Making art more affordable with lessons from ’60s-era Multiples, Inc.
A painting or a print is not a knock-off if the artists themselves make the copies.
Today the Marian Goodman Gallery in New York is opening an exhibition on what are called “multiples,” a movement that art critic and author Blake Gopnik says got high-end art into the homes of people who are not rich, families like his.
“In the 1960s, there was a movement to fight what was a really brand new high-end market by making challenging art in larger editions,” Gopnik said, “making it available to anyone who wanted it, instead of it being just something for the high end.”
The following is an edited transcript of Gopnik’s conversation about multiples with “Marketplace Morning Report” host David Brancaccio.

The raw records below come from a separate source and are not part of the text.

-- ==== Sys2Proof/Syntax.lean ====
section
/-! DEFINITION. The eleven commands (spec/30_encoding.md R91, R110), one constructor per row of the opcode table,
and the names the decoder turns fields into. -/

namespace Sys2Proof

/-- One command byte, decoded. `h`, `v`, `m`, `e`, `i3`, `i2` are the flags of R92 to R96 and `r` the step-rate
selector 0..3. `u` (bit 4 of the step commands) and `x` (the other ignored bits, packed in descending bit order) have no
effect (R100); they are kept because CMD holds the byte as written (R21). -/
inductive Instr where
  /-- Restore, `0000 h v rr` (R181). -/
  | restore (h v : Bool) (r : Nat)
  /-- Seek, `0001 h v rr` (R182). -/
  | seek (h v : Bool) (r : Nat)
  /-- Step, `001 u h v rr` (R183). -/
  | step (u h v : Bool) (r : Nat)
  /-- Step-In, `010 u h v rr` (R184). -/
  | stepin (u h v : Bool) (r : Nat)
  /-- Step-Out, `011 u h v rr` (R185). -/
  | stepout (u h v : Bool) (r : Nat)
  /-- Read Sector, `100 m x e x x` (R201); `x` packs bits 3, 1, 0. -/
  | rdsec (m e : Bool) (x : Nat)
  /-- Write Sector, `101 m x e x x` (R202); `x` packs bits 3, 1, 0. -/
  | wrsec (m e : Bool) (x : Nat)
  /-- Read Address, `1100 xxxx` (R220). -/
  | rdaddr (x : Nat)
  /-- Force Interrupt, `1101 i3 i2 x x` (R250). -/
  | forceint (i3 i2 : Bool) (x : Nat)
  /-- Read Track, `1110 xxxx` (R230). -/
  | rdtrk (x : Nat)
  /-- Write Track, `1111 xxxx` (R240). -/
  | wrtrk (x : Nat)
deriving DecidableEq, Repr

/-- The latched command kind (spec/10_state.md R31): one of the eleven commands. -/
inductive CmdKind where
  | restore | seek | step | stepIn | stepOut | readSector | writeSector | readAddress | forceInterrupt | readTrack | writeTrack
deriving DecidableEq, Repr, Inhabited

/-- The direction of the Step command (spec/10_state.md R32): `inward` towards higher track numbers. -/
inductive StepDirection where
  | inward | outward
deriving DecidableEq, Repr, Inhabited

end Sys2Proof
end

David Brancaccio: These multiples helped shape you and the whole Gopnik family? You have a stake in the story?
Blake Gopnik: Yeah, I’m afraid so. When I was a kid, I grew up surrounded by art, by mostly pop artists like Roy Lichtenstein or Claes Oldenburg. And I guess I didn’t really realize until recently, that all of these works that my poor, young, academic assistant professor parents bought, were produced by this company in New York called Multiples, Inc. And they were the target market for it. The idea was to make all of this brand new art accessible, and my parents bought it, hook, line and sinker. And I don’t think I’d be an art critic today if I hadn’t grown up surrounded by that art.
“The point of multiples was never to provide easy art for every living room. This was about presenting challenging art for anyone who wanted it.”
Blake Gopnik, art critic
Brancaccio: And some of the multiples that your folks got was challenging art?
Gopnik: Yeah, I think it’s important to realize that the point of multiples was never to provide easy art for every living room. This was about presenting challenging art for anyone who wanted it. Because of course, before that, high-end art always went for a fortune, or at least for the decade before multiples came along.
Brancaccio: I mean, it makes things more accessible. But I guess economics often says that if one is precious, 300 of the same thing would be less valuable. I know printmakers don’t see it that way, they tend to do editions.
Gopnik: It’s certainly true that something that comes out as a multiple is less valuable on the market. But part of the point of multiples was to push back against the market. And their being cheaper, and their being not unique, was part of the point. They were supposed to be about mass production. They use the materials of mass production, like plastic. They used actual fabricators, you know, from the world of everyday commodities, like banner-makers, to make these objects. So it was really a pushback against the whole notion of uniqueness that the high-end market had always been built on.
Brancaccio: The modern world, though, is — it’s hard to even think of multiples. I mean, look what musical artists do. They make multiples for a living. They don’t want just to make just one record. And with things being downloadable, it’s just a whole new world.
“Part of the point of multiples was to push back against the market. And their being cheaper, and their being not unique, was part of the point.”
Gopnik
Gopnik: Yeah, it’s funny, you know. I wrote about a couple of very current artists who work in multiples. And what they do is they kind of make multiples by hand, they push back against the digital, they push back even against the machine made. So this artist called Danh Vo, a Danish artist, he got his father to hand-copy out a letter from the 19th century about 2,000 times. His multiple is actually a handmade multiple, which is a kind of contradiction in terms, but that’s what they’re interested in. The best artists today are playing with the very idea of the edition. They’re not buying into it. They’re not making it easier. They’re actually making it harder.
Brancaccio: He made his father do all that work?
Gopnik: He didn’t just make his father do it, he paid his father. Not a huge amount of money. His father got something like $125 per letter. But his father was a very humble man who, you know, owned food stalls and little restaurants in Denmark, so he was happy to make a nice little supplement to his retirement income by copying out this letter by hand.